First post, by coolgenie
Recently I noticed a PC/AT-class emulator running on Pi Pico boards (PCB “Murmulator”). Since Waveshare now sells a compact RP2350B-PiZero board with built-in HDMI output, microSD, and two USB-C ports, I decided to port the emulator to that platform.
So far I’ve:
- Fixed HDMI timing on the Waveshare board
- Improved the VGA emulation
- Increased text-mode rendering to use a proper 8×16 font (much nicer readability)
- Added USB keyboard and mouse support
- In terms of speed, it feels roughly in the range of a 286 to a 386SX .

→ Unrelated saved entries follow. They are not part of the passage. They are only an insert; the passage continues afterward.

/-- What has been written is read back (rules R301, R310). -/
theorem readBack_ok (h : Called k s t) (hr : ∀ x ∈ t.ans.read, x = some []) (hl : 1 ≤ t.ans.read.length)
    (hk : k * s.ssw.bs.toNat ≤ s.ssw.hand.length) :
    ∃ u, devReadCall (cursorBlk s) k t = (some (s.ssw.hand.take (k * s.ssw.bs.toNat)), u) ∧ Called k s u ∧ Asked 0 0 1 t u := by
  have hlen : (s.ssw.hand.take (k * s.ssw.bs.toNat)).length = k * s.ssw.bs.toNat := by
    rw [List.length_take]
    omega
  have hread := Memory.readRun_writeRun s.store (cursorBlk s * s.ssw.bs.toNat) (s.ssw.hand.take (k * s.ssw.bs.toNat))
  rw [hlen] at hread
  refine ⟨_, devReadCall_eq _ _ (nextAnswer_supplied hr hl) ?_, ⟨h.cfg, h.ssw, h.store, ?_⟩, rfl, rfl, rfl⟩
  · rw [h.ssw, h.store, writeBlocks, hread]
    simp
  · exact (filter_reports (List.forall_mem_singleton.2 rfl)).trans h.reports

theorem endChunk_spRaw (hp : s.ssw.phase = .spRaw) :
    endChunk s = if s.ssw.chunkRem = 0 then s.chunkEnded (le32 s.ssw.curHdr 4) else s := by
  simp [endChunk, hp, chunkDone_eq]

/-- On a faithful device a writing step writes the whole blocks at hand, and ends its chunk with the last of them
(rules R293, R301, R310). -/
theorem pushStep_writes (h : Ready s) (hq : Provided r s) (hp : s.ssw.phase.writes) (h0 : s.ssw.blocks ≠ 0) :
    ∃ t, pushStep s = .go t ∧ Ahead [] (endChunk (writeBlocks s.ssw.blocks s)) t ∧ ∃ n ≤ 1, Asked 1 0 n s t := by
  have hmul := blocks_mul_le s.ssw
  have hhand : 0 < s.ssw.hand.length := (Nat.mul_pos (Nat.pos_of_ne_zero h0) h.bs_pos).trans_le hmul
  obtain ⟨⟨hw, hwl⟩, -, hr, hrl⟩ := hq.asks hhand
  obtain ⟨u, hcall, hu, hask⟩ := rawCall_ok (s := s) ⟨hw, by omega⟩ s.ssw.blocks
  have hfit := blocks_fit h hq hp
  rcases hp with hp | hp
  · rw [blocks_spRaw hp] at h0 hcall hu ⊢
    have hstep := (pushStep_spRaw hp).trans (stepSpRaw_go h0 hcall)
    rw [if_pos rfl, ← tookBlocks_spRaw s.cfg hp] at hstep
    have hend := endChunk_spRaw (s := { u with ssw := s.ssw.tookBlocks s.cfg s.ssw.rawBlocks }) hp
    refine ⟨_, hstep.trans (congrArg _ hend.symm), (hu.ahead h.alive).endChunk, 0, Nat.zero_le _, ?_⟩
    rw [hend]
    split <;> exact hask
  · rw [blocks_raw hp] at h0 hcall hu hfit hmul ⊢
    have hreads : u.ans.read = s.ans.read := hask.2.2
    obtain ⟨v, hread, hv, hask'⟩ := readBack_ok hu (hreads ▸ hr) (by rw [hreads]; omega) hmul
    have hstep := (pushStep_raw hp).trans (stepRaw_go hp h0 hfit hcall hread)
    rw [if_pos rfl, Option.elim_some, ← tookBlocks_raw s.cfg hp] at hstep
    have hno : endChunk (writeBlocks s.ssw.imageBlocks s) = writeBlocks s.ssw.imageBlocks s :=
      if_neg fun hc => by cases hp.symm.trans hc.1
    rw [hno]
    exact ⟨_, hstep, hv.ahead h.alive, 1, le_rfl, hask.trans hask'⟩

/-- The blocks that are left after `k` of them. -/
theorem blocks_writeBlocks (hp : s.ssw.phase.writes) (hk : k ≤ s.ssw.blocks) :
    (writeBlocks k s).ssw.blocks = s.ssw.blocks - k := by
  have hmul : k * s.ssw.bs.toNat ≤ s.ssw.writable := (Nat.mul_le_mul_right _ hk).trans (Nat.div_mul_le_self _ _)
  have hleft : (writeBlocks k s).ssw.writable = s.ssw.writable - k * s.ssw.bs.toNat := by
    rcases hp with hp | hp
    · have hne : s.ssw.phase ≠ .raw := by simp [hp]
      have hrem := wroteBlocks_chunkRem (w := s.ssw) (k := k) s.cfg (by
        rw [Ssw.writable, if_neg hne] at hmul
        omega)
      rw [← tookBlocks_spRaw s.cfg hp] at hrem
      simp only [Ssw.writable, writeBlocks, hrem]
      simp only [Ssw.tookBlocks, hne, if_false, List.length_drop]
      omega
    · simp [Ssw.writable, writeBlocks, Ssw.tookBlocks, hp]
  rw [Ssw.blocks, hleft]
  show (s.ssw.writable - k * s.ssw.bs.toNat) / s.ssw.bs.toNat = _
  rw [Nat.mul_comm, Nat.sub_mul_div, Ssw.blocks]

/-- Fewer blocks than the chunk still wants do not end it. -/
theorem endChunk_short (hk : s.ssw.phase = .spRaw → k * s.ssw.bs.toNat < s.ssw.chunkRem.toNat) :
    endChunk (writeBlocks k s) = writeBlocks k s := by
  refine if_neg ?_
  rintro ⟨hp, hrem⟩
  have hp : s.ssw.phase = .spRaw := hp
  have hlt := hk hp
  have hdone := (wroteBlocks_done_iff s.cfg hlt.le).1 (by rw [← tookBlocks_spRaw s.cfg hp]; exact hrem)
  omega

/-! ## The step SP_FILL -/

/-- The word at hand is consumed, and the blocks of the chunk hold it over and over (rule R294). -/
def fillBlocks (s : State) : State :=
  { s with
    ssw := { (eatWord s).ssw with cursor := s.ssw.cursor + BitVec.ofNat 32 (fillBlks s.ssw) }
    store := s.store.writeRun (cursorBlk s * s.ssw.bs.toNat) (pattern (s.ssw.hand.take 4) (fillBlks s.ssw * s.ssw.bs.toNat)) }

theorem answeredOk_not_progress {a : Action} (h : answeredOk a) : isProgress a = false := by
  cases a with
  | progress p => exact absurd h id
  | _ => rfl

theorem Ahead.fillBlocks (h : Ahead e s s') (hp : s.ssw.phase ≠ .failed) (hl : 4 ≤ s.ssw.hand.length) :
    Ahead e (fillBlocks s) (fillBlocks s') := by
  obtain ⟨m, hm⟩ := h.regs
  have hblks : fillBlks s'.ssw = fillBlks s.ssw := by rw [hm]; rfl
  have haddr : cursorBlk s' * s'.ssw.bs.toNat = cursorBlk s * s.ssw.bs.toNat := by rw [cursorBlk, hm, cursorBlk]
  have hbs : s'.ssw.bs = s.ssw.bs := by rw [hm]
  obtain ⟨i, hi⟩ := (h.consume hl hp).regs
  refine ⟨h.cfg, ⟨i, ?_⟩, fun hf => absurd hf hp, fun a => ?_, h.reports⟩
  · simp only [Machine.fillBlocks, eatWord, State.withSsw_ssw, hblks, hi]
    rw [hm]
  · simp only [Machine.fillBlocks]
    rw [haddr, hblks, hbs, h.take hl, Memory.read_writeRun, Memory.read_writeRun, h.store]

theorem getD_pattern {w : Bytes} (h : i < n) : (pattern w n).getD i 0 = byteAt w (i % 4) := by
  simp [pattern, List.getD_eq_getElem?_getD, h]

If you want to try it, the source is on GitHub: https://github.com/petr-to/pico-286-waveshare
Why Waveshare / what’s next
The original motivation was RP2350B’s higher GPIO count versus the “usual” small boards. My longer-term goal is to turn this into a kind of modern SBC with a real 8088 connected over GPIO: code would execute on the real Intel CPU, while the RP2350-based “mainboard” would provide RAM, video, keyboard, and storage.
I’m also considering ISA support. With enough GPIOs (and some multiplexing), it might be feasible to expose an ISA slot (or at least a subset) for experiments.
Alternative direction: modular “plug-in” architecture
Since PC/XT isn’t exactly a hot topic nowadays, and getting a 386/486-class CPU running at a decent speed on a small, affordable board isn’t trivial, I’m considering a more flexible modular design:
- One Pico 2 (or similar) as a “mainboard” handling CPU (286/386SX class) plus ~8 MB RAM
- A second Pico 2 dedicated to VGA emulation with higher resolutions / more colors
- Optionally a Teensy 4.1 as a “performance module” (e.g., CPU+memory emulation targeting 386DX, maybe even 486SX territory)
What do you think—does the “real 8088 over GPIO” direction sound interesting to you, or would the modular multi-MCU approach be more useful/practical for this community?